Adrian Killins

No. 46
- Position: Running back

Personal information
- Born: January 2, 1998 (age 28) Daytona Beach, Florida, U.S.
- Listed height: 5 ft 8 in (1.73 m)
- Listed weight: 177 lb (80 kg)

Career information
- High school: Mainland (Daytona Beach)
- College: UCF (2016–2019)
- NFL draft: 2020: undrafted

Career history
- Philadelphia Eagles (2020); Denver Broncos (2021); Houston Roughnecks (2023)*; Arlington Renegades (2023);
- * Offseason or practice squad member only

Awards and highlights
- Colley Matrix national champion (2017); First-team All-AAC (2017); 2× Second-team All-AAC (2018, 2019);

Career NFL statistics
- Rushing attempts: 1
- Rushing yards: –12
- Receptions: 1
- Receiving yards: 2
- Total touchdowns: 0
- Stats at Pro Football Reference

= Adrian Killins =

American football player (born 1998)

Adrian Killins Jr. (born January 2, 1998) is an American former professional football player who was a running back in the National Football League (NFL). He played college football for the UCF Knights. He played for the NFL's Philadelphia Eagles and Arlington Renegades of the XFL.

==Early life==
Killins was born and grew up in Daytona Beach, Florida and attended Mainland High School, where he played football and ran track. Killins was a two-time state champion in the 200 meters and was the runner-up in the 100 meters as a senior.

==College career==
Killins was a member of the UCF Knights for four seasons.

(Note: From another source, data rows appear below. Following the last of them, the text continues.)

-- ==== Sys2Proof/Tests/Slice0.lean ====
section
/-! SUPPORT. Tests on small states: the manual's worked figures, the well-formedness checks, and for each statement with hypotheses a
witness that meets them. Each test names the chapter its figures come from. -/

namespace Sys2Proof.Tests

open Sys2Proof Sys2Proof.Machine

-- The tests are many and short: one after another they take less memory than at once.
set_option Elab.async false

/-! ## The plant of chapter 11 -/

/-- A command line of tag 7. -/
def line (ts : List String) : CommandLine := ⟨['7'], ts.map String.toList⟩

/-- The fields of a line. -/
def fieldsOf (ln : CommandLine) : List Field := (parseFields ln.tokens).getD []

/-- A roof leaf (11). -/
def leaf (tracks : List StationNo) (offs : List Int) (lock : StationNo) : MoverRec :=
  { tracks := tracks, offs := offs, lo := 0, hi := 20000, ovt := 20, vmax := 150, amax := 20, dmax := 25, vcreep := 20, prated := 400
    vrated := 150, prio := 2, cls := .exposed, lockst := some lock, skw := 25, skt := 40, skh := 5, fol := 50, kc := 32, tcl := 10 }

/-- The pitch tray (11). -/
def tray : MoverRec :=
  { tracks := [8, 9, 10, 11], offs := [0, 0, 0, 0], lo := 1000, hi := 100000, vmax := 60, amax := 10, dmax := 10, vcreep := 15
    prated := 300, vrated := 60, prio := 4, skw := 25, skt := 40, skh := 5, fol := 50, kc := 32, tcl := 10 }

/-- The stand gate (11). -/
def gate : MoverRec :=
  { tracks := [12, 13], offs := [0, 0], lo := 0, hi := 12000, vmax := 100, amax := 10, dmax := 10, vcreep := 10, prated := 120
    vrated := 100, prio := 3, skw := 25, skt := 40, skh := 5, fol := 50, kc := 32, tcl := 10 }

/-- A mover at rest in IDLE at p. -/
def resting (r : MoverRec) (p : Int) : Mover := { record := some r, state := .idle, p := p, marks := r.tracks.map fun _ => false }

/-- An ONLINE station with a report. -/
def station (l : LineId) (addr : Nat) (t : StationType) (owner : Option MoverNo) (source : Bool) (r : Report) : Option Station :=
  some
    { line := l, addr := addr, type := t, owner := owner, source := source, health := .online, misses := 0, report := some ⟨r, 5⟩
      image := t.freeImage }

/-- A drive at a position with its brake applied. -/
def braked (p : Int) : Report := .drive p .ready .applied

/-- A polling line between its rounds. -/
def polling (per tmo : Nat) : LineCtl :=
  { polling := true, record := some ⟨per, tmo, 2⟩, current := ⟨per, tmo, 2⟩, round := 41, period := some 3 }

/-- The plant: leaves M0 and M1 on line A with their locks withdrawn, tray M6 and gate M7 on line B, sources S4 and S5, 1,000 kW. -/
def plant : State :=
  { timebase := 1000
    movers :=
      #v[resting (leaf [0, 1] [0, 0] 6) 0, resting (leaf [2, 3] [400, -1500] 7) 0, {}, {}, {}, {}, resting tray 1000000,
        resting gate 0]
    power := { budget := 1000 }
    wx :=
      { sources := [4, 5], thresholds := some ⟨100, 180, 250, 300⟩, figure := some ⟨92, 140⟩, derate := 100, hold := .clear
        triggers :=
          (Vector.replicate 8 {}).set 0
            { masked := false, plan := some { tag := 900, kind := .move 0 (some 120) none none, lock := true } } }
    lineA := polling 20 5
    lineB := polling 40 8
    stations :=
      #v[station .A 1 .drive (some 0) false (braked 0), station .A 2 .drive (some 0) false (braked 0),
        station .A 3 .drive (some 1) false (braked 400), station .A 4 .drive (some 1) false (braked (-1500)),
        station .A 5 .weather none true (.weather 92 140 false), station .A 6 .weather none true (.weather 88 131 false),
        station .A 7 .lock (some 0) false (.lock .withdrawn), station .A 8 .lock (some 1) false (.lock .withdrawn),
        station .B 1 .drive (some 6) false (braked 1000000), station .B 2 .drive (some 6) false (braked 1000000),
        station .B 3 .drive (some 6) false (braked 1000000), station .B 4 .drive (some 6) false (braked 1000000),
        station .B 5 .drive (some 7) false (braked 0), station .B 6 .drive (some 7) false (braked 0), none, none, none, none,
        none, none, none, none, none, none]
    link := { receiver := .between false, tx := some { text := [], carriesZ := false, left := 1000 }, firstLine := false } }

/-- A state with mover m changed. -/
def withMover (s : State) (m : MoverNo) (f : Mover → Mover) : State := s.modMv m f

/-- A segment of mover m in a slot. -/
def segment (m : MoverNo) (slot : SlotNo) (tag : Nat) (kind : SegKind) : Segment :=
  { slot := slot, mover := m, tag := tag, kind := kind, lock := false, clamps := [], origin := .staged }

/-- The leaf's opening MOVE (03). -/
def opening (m : MoverNo) : Segment := segment m 0 101 (.move 12000 150 20 25)

/-- A MOVE outward under way. -/
def begunAt (start : Int) : ExecPart := { startTime := some 900, pathStart := some start, dir := some .outward }

/-- Leaf M0 in a state with its opening MOVE executing and the grant it asks for. -/
def leafIn (st : MoverState) (grant : Nat) : State :=
  (withMover plant 0 fun x =>
    { x with state := st, dir := some .outward, exec := some ⟨opening 0, begunAt 0⟩ }).setGrant 0 grant

/-- A command's next state passes a test. -/
def gives (c : Instr) (s : State) (test : State → Bool) : Bool :=
  match exec c s with
  | .next t => test t
  | _ => false

/-- The last reply formed. -/
def lastReply (s : State) : Option Reply := s.link.replies.getLast?

/-- A reply is OK with these fields. -/
def okWith (fs : List (String × String)) (r : Option Reply) : Bool :=
  r == some { tag := ['7'], form := .ok, fields := fs.map fun f => ⟨f.1, f.2.toList⟩, full := false }

/-- The executed line is refused with a reason. -/
def refusedWith (x : Reason) (s : State) : Bool := lastReply s == some (refusal ['7'] x)

/-- The update of a mover: its marks set, then TRACK_SET_COMPLETE. -/
def updated (m : MoverNo) (s : State) (test : State → Bool) : Bool :=
  gives (.trackSetComplete m) (withMover s m fun x => { x with marks := x.cfg.tracks.map fun _ => true }) test

/-- The tracks of mover m report this position, state and brake. -/
def tracksAt (s : State) (m : MoverNo) (p : Int) (d : DriveState) (b : BrakeReport) : State :=
  (s.mv m).cfg.tracks.foldl
    (fun s st => s.modStn st fun x => { x with health := .online, report := some ⟨.drive p d b, 9⟩ }) s

/-! ## Pins -/

/-- R1, R176: power comes with RESET high, and the first line will carry Z. -/
theorem test_power_on : gives (.powerOn false false true) plant (fun t => t == { State.reset with pins := { fastLink := true } }) = true := by
  decide +kernel

/-- 00: RESET low clears the part. -/
theorem test_reset_assert : gives .resetAssert plant (fun t => t.pins.resetLow && t.pool == {} && t.stn 0 == none) = true := by
  decide +kernel

/-- R161: the link rate is latched at the release. -/
theorem test_reset_release :
    gives (.resetRelease true) { State.reset with pins := { resetLow := true } }
      (fun t => !t.pins.resetLow && t.pins.fastLink) = true := by
  decide +kernel

/-- 01, Emergency Stop: a running leaf is cut, gives its 400 kW back, and is ordered to stop with the brake as it stands. -/
theorem test_stopin_opening :
    gives .stopinOpening (leafIn .running 400)
      (fun t =>
        (t.mv 0).state == .stopping && t.grant 0 == 0 && (t.mv 0).tstop == some 15000 &&
        t.pool.log.map (fun r => r.outcome) == [.cut] && (t.stn 0).map Station.image == some (.drive 0 .apply .quick)) = true := by
  decide +kernel

/-- R20: the closing sends STOP_CLOSED and moves no mover. -/
theorem test_stopin_closing :
    gives .stopinClosing { leafIn .running 400 with pins := { stopOpen := true } }
      (fun t =>
        !t.pins.stopOpen && t.movers == (leafIn .running 400).movers &&
        t.notices.safety.queue == [⟨.stopClosed, 1000⟩]) = true := by
  decide +kernel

He was named second-team All-American Athletic Conference (AAC) after his junior season when he rushed 147 times for 715 yards and eight touchdowns and had 19 receptions for 377 yards and four touchdowns. As a senior, Killins rushed for 629 yards and seven touchdowns and caught eight passes for 120 yards and one touchdown and was again named second-team All-AAC. Killins finished his collegiate career with 2,459 rushing yards and 25 rushing touchdowns.

==Professional career==
===Philadelphia Eagles===
Killins was signed by the Philadelphia Eagles as an undrafted free agent following the 2020 NFL draft on April 25, 2020. He was waived on September 3, 2020, during final roster cuts, but re-signed to the team's practice squad three days later. He was promoted to the active roster on October 3, 2020. He was waived on October 5 and subsequently re-signed to the practice squad two days later. He was released from the practice squad on November 9, but re-signed to the practice squad again on November 17. He was released again on November 24, and re-signed to the practice squad again on December 11. He was placed on the practice squad/COVID-19 list by the team on January 2, 2021. His practice squad contract with the team expired after the season on January 11, 2021.

On March 17, 2021, Killins signed with the Eagles on a two-year contract. He was waived on August 14, 2021.

===Denver Broncos===
On August 17, 2021, Killins was signed by the Denver Broncos. He was waived/injured on August 24 and placed on injured reserve.

=== Houston Roughnecks ===
On November 17, 2022, Killins was drafted by the Houston Roughnecks of the XFL. He was released on March 15, 2023.